──────── RECORD EXCERPTS
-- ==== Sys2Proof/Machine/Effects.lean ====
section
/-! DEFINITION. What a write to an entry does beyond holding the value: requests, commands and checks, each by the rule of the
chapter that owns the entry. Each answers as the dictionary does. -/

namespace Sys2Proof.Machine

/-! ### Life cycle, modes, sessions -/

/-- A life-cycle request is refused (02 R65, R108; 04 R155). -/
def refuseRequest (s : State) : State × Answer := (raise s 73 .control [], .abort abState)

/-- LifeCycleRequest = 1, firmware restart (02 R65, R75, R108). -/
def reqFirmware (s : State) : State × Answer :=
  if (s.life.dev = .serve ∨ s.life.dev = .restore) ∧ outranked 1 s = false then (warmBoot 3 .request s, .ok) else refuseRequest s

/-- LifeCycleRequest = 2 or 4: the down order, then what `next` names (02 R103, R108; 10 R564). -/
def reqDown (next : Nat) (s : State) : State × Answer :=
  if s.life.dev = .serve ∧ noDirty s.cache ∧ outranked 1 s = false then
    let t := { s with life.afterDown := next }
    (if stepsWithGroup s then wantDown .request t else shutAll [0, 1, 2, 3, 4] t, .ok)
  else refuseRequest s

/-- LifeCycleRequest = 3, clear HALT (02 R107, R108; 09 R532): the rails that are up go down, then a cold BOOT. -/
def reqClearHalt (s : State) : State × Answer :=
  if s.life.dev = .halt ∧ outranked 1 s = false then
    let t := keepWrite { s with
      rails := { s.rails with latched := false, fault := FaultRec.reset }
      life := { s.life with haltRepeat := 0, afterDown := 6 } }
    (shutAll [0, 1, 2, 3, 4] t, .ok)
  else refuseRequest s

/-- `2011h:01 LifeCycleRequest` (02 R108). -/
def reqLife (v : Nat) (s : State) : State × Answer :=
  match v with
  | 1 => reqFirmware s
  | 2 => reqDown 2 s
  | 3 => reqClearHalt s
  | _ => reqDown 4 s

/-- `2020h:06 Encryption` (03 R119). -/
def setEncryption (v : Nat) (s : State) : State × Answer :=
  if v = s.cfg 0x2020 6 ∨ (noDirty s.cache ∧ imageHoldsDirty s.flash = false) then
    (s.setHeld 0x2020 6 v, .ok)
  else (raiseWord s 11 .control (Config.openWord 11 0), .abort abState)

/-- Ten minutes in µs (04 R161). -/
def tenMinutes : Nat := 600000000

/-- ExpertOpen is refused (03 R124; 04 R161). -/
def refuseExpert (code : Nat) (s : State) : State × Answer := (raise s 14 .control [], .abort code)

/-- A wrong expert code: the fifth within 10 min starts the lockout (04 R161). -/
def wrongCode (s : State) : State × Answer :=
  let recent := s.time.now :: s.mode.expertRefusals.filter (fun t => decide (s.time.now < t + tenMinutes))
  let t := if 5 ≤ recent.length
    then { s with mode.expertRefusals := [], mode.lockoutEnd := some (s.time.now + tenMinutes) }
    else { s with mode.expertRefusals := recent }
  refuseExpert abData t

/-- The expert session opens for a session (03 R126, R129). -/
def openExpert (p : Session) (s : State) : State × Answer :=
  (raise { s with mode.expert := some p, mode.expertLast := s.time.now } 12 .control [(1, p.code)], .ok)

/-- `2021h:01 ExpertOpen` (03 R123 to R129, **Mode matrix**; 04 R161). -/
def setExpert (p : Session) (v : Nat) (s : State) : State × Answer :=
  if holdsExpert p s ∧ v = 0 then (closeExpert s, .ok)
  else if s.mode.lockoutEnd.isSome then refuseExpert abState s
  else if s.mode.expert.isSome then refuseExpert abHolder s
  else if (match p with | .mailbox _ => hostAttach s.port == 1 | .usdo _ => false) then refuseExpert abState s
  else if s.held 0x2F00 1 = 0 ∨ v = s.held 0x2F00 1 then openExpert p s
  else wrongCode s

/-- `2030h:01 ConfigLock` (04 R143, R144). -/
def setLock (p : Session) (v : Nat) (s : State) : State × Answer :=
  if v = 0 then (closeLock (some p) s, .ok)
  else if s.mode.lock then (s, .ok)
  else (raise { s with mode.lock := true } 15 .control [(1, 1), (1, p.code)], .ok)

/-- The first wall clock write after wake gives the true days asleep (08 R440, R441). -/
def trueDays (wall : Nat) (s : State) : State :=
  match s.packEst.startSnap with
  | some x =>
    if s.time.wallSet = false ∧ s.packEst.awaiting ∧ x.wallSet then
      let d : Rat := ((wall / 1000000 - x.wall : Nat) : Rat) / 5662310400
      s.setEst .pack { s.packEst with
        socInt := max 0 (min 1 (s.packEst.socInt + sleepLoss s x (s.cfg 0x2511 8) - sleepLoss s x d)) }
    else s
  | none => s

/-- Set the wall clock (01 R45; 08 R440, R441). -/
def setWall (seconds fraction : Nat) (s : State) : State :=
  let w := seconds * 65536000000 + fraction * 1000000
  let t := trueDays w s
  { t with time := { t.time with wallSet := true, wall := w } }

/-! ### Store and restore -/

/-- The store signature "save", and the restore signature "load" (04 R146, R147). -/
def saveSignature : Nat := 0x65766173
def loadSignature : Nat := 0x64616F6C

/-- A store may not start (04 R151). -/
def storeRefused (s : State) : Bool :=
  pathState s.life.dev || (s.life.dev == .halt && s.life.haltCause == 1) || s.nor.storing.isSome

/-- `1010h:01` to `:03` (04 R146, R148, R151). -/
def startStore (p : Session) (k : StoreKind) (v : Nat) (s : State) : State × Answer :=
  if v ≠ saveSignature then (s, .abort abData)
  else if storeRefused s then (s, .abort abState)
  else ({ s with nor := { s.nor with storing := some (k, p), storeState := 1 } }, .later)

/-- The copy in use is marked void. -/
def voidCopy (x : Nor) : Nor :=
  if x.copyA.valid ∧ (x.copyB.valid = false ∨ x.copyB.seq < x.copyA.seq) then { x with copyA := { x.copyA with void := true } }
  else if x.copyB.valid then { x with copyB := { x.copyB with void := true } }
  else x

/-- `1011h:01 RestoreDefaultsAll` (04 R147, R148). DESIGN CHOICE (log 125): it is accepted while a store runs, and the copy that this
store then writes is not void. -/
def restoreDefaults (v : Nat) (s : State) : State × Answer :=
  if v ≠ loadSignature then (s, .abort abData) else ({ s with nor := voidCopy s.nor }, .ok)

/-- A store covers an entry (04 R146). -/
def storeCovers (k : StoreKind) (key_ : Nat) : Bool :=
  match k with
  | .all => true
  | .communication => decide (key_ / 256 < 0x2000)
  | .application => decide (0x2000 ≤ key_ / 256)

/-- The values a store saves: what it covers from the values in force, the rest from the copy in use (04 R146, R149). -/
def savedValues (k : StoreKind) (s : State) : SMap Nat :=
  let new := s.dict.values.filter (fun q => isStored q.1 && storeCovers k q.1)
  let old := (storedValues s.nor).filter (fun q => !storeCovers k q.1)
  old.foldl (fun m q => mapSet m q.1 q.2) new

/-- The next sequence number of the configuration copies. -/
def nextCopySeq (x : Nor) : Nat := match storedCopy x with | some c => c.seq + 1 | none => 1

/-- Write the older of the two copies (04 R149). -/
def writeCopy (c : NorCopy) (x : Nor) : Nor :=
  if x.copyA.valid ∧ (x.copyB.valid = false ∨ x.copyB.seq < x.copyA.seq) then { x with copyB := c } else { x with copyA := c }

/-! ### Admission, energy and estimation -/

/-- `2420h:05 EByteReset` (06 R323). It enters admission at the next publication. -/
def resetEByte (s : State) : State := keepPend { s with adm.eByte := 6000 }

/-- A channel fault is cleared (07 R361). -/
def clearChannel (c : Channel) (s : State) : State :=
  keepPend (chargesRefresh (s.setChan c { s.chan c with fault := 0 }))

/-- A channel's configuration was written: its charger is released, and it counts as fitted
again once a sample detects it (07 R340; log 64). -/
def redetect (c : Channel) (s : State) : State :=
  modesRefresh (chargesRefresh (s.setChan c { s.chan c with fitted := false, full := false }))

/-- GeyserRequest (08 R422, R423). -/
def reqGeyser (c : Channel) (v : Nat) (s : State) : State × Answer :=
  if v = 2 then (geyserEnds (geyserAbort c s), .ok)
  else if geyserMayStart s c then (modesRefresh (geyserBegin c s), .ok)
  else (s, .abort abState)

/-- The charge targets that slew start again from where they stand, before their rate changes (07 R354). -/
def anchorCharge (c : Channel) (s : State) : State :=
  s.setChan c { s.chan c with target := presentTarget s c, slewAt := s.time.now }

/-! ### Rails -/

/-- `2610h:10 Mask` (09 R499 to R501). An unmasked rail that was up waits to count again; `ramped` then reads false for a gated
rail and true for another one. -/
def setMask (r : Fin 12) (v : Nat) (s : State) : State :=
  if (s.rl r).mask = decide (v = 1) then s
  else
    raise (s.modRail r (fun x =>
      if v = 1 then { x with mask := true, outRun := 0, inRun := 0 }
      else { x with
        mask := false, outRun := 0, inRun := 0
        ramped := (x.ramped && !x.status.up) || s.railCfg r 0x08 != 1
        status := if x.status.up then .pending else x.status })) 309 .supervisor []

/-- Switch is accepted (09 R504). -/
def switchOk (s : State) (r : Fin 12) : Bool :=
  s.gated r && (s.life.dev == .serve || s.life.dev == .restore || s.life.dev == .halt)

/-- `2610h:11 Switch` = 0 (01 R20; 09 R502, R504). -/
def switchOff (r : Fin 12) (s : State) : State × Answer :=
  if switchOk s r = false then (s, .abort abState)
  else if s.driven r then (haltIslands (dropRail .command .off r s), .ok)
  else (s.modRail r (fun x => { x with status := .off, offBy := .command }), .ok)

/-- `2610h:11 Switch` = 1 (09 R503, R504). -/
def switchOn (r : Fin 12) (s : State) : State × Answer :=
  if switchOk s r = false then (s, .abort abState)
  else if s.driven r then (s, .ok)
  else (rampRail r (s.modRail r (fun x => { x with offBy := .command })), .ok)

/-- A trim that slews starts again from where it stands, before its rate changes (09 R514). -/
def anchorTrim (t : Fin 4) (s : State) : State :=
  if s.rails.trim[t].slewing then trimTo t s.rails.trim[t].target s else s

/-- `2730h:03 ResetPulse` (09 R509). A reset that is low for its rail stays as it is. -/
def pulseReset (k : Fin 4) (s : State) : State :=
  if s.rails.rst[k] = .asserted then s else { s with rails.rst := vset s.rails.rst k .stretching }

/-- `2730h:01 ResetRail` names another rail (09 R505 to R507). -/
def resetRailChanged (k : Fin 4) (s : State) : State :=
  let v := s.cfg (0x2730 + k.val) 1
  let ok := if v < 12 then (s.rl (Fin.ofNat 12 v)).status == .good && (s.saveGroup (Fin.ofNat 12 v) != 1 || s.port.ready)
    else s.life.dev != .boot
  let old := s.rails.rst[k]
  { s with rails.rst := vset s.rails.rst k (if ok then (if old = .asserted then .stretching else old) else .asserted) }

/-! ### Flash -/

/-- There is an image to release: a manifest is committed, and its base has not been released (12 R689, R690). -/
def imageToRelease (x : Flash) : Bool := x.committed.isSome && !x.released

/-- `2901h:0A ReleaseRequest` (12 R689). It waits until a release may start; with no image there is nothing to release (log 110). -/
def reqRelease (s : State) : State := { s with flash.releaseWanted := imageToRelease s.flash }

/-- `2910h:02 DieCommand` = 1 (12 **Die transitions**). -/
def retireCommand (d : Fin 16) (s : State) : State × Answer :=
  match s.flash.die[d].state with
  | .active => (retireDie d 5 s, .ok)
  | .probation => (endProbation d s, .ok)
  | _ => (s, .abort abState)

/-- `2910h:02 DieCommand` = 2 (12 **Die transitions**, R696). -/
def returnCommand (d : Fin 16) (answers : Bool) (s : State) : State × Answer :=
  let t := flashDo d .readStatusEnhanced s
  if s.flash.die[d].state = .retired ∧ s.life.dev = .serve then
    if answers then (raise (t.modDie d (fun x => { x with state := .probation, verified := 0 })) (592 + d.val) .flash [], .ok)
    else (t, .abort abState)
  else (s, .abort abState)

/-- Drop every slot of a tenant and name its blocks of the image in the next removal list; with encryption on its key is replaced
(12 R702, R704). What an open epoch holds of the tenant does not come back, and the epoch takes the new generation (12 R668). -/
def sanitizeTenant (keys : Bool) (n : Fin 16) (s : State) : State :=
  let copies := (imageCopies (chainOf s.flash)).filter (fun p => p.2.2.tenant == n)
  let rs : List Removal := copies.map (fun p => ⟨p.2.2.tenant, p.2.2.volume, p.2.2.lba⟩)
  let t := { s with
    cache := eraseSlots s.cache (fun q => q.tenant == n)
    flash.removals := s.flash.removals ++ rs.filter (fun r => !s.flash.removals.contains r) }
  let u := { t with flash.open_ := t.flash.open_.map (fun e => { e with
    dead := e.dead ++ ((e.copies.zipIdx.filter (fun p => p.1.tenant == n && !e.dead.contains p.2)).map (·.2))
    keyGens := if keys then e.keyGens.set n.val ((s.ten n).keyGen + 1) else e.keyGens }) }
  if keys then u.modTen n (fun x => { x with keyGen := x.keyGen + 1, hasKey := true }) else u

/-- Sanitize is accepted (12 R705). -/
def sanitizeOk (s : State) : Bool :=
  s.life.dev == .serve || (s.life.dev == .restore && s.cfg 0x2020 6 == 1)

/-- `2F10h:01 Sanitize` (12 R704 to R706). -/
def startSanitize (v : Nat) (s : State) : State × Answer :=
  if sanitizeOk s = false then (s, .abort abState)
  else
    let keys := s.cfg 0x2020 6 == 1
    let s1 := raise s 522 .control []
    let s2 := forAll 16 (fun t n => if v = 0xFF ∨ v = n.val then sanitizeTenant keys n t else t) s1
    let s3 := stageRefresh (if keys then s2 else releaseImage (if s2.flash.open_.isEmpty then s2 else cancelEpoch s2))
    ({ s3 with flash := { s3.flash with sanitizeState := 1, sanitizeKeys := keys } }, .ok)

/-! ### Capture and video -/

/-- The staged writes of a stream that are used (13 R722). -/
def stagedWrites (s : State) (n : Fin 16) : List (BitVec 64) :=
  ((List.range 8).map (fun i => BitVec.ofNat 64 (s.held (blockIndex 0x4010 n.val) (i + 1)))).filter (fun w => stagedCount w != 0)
────────────────
WHAT TO DO
Up to and including the line with "s.rails with latched", print every line of the records from the start.

OUTPUT OF THE EXERCISE
-- ==== Sys2Proof/Machine/Effects.lean ====
section
/-! DEFINITION. What a write to an entry does beyond holding the value: requests, commands and checks, each by the rule of the
chapter that owns the entry. Each answers as the dictionary does. -/

namespace Sys2Proof.Machine

/-! ### Life cycle, modes, sessions -/

/-- A life-cycle request is refused (02 R65, R108; 04 R155). -/
def refuseRequest (s : State) : State × Answer := (raise s 73 .control [], .abort abState)

/-- LifeCycleRequest = 1, firmware restart (02 R65, R75, R108). -/
def reqFirmware (s : State) : State × Answer :=
  if (s.life.dev = .serve ∨ s.life.dev = .restore) ∧ outranked 1 s = false then (warmBoot 3 .request s, .ok) else refuseRequest s

/-- LifeCycleRequest = 2 or 4: the down order, then what `next` names (02 R103, R108; 10 R564). -/
def reqDown (next : Nat) (s : State) : State × Answer :=
  if s.life.dev = .serve ∧ noDirty s.cache ∧ outranked 1 s = false then
    let t := { s with life.afterDown := next }
    (if stepsWithGroup s then wantDown .request t else shutAll [0, 1, 2, 3, 4] t, .ok)
  else refuseRequest s

/-- LifeCycleRequest = 3, clear HALT (02 R107, R108; 09 R532): the rails that are up go down, then a cold BOOT. -/
def reqClearHalt (s : State) : State × Answer :=
  if s.life.dev = .halt ∧ outranked 1 s = false then
    let t := keepWrite { s with
      rails := { s.rails with latched := false, fault := FaultRec.reset }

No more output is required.